Dataset records
—————
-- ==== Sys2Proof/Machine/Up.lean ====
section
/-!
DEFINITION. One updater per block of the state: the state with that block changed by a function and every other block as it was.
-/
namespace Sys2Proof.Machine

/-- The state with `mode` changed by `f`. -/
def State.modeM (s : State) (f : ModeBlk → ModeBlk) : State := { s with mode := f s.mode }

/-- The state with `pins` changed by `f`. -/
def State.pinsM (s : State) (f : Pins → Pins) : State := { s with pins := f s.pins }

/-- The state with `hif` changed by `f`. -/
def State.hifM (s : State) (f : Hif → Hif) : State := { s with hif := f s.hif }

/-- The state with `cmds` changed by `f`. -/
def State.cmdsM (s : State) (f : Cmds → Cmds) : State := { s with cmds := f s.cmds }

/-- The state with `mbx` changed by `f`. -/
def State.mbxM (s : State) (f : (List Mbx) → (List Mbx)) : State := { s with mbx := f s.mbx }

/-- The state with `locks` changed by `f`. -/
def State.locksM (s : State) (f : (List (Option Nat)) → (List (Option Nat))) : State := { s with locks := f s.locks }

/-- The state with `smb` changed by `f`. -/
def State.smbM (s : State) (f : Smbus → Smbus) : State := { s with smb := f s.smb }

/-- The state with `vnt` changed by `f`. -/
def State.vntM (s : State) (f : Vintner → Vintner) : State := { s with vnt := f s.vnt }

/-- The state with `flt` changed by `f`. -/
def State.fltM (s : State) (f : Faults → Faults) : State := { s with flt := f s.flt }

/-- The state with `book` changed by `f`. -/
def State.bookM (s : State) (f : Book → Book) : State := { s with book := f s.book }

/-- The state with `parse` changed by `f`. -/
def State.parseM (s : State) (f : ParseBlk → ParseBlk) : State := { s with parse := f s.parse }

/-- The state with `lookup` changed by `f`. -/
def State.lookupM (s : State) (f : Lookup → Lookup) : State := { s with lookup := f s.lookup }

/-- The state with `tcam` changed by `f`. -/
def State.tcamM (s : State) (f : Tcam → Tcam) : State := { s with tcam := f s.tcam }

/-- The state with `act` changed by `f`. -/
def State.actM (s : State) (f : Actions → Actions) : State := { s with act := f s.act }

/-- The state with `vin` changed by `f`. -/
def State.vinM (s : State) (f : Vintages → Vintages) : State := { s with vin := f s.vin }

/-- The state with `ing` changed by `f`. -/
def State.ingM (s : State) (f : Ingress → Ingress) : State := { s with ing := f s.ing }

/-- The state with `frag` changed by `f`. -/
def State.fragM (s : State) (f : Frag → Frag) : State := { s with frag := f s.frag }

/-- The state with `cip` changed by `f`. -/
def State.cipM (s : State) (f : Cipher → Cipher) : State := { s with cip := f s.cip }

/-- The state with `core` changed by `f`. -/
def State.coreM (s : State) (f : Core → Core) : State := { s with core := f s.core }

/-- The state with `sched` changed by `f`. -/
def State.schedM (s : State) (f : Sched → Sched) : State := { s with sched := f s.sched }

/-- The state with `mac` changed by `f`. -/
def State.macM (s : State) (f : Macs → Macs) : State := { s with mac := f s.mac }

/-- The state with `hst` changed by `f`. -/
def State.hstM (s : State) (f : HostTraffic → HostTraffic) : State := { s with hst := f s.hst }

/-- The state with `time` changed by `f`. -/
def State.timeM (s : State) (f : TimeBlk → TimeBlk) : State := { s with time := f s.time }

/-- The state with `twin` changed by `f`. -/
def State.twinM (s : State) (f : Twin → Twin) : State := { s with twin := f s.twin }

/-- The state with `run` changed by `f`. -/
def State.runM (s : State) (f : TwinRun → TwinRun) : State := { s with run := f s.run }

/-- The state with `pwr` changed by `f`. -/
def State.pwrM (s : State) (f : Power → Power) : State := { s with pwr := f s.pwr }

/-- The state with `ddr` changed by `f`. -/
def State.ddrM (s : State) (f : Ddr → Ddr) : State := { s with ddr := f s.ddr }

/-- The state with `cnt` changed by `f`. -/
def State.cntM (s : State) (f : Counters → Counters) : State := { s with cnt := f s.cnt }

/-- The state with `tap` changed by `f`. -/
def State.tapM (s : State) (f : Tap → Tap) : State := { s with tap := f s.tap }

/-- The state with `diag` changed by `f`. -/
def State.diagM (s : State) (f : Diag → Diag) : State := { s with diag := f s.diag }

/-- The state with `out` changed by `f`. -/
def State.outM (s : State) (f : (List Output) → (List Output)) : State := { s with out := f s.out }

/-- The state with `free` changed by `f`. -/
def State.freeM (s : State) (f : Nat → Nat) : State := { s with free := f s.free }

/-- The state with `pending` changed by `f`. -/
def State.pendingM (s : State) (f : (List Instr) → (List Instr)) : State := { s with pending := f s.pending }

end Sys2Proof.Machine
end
—————
Assigned task
Determine how many lines in the records contain "Machine", and reply with the number only.

Reply to the exercise
3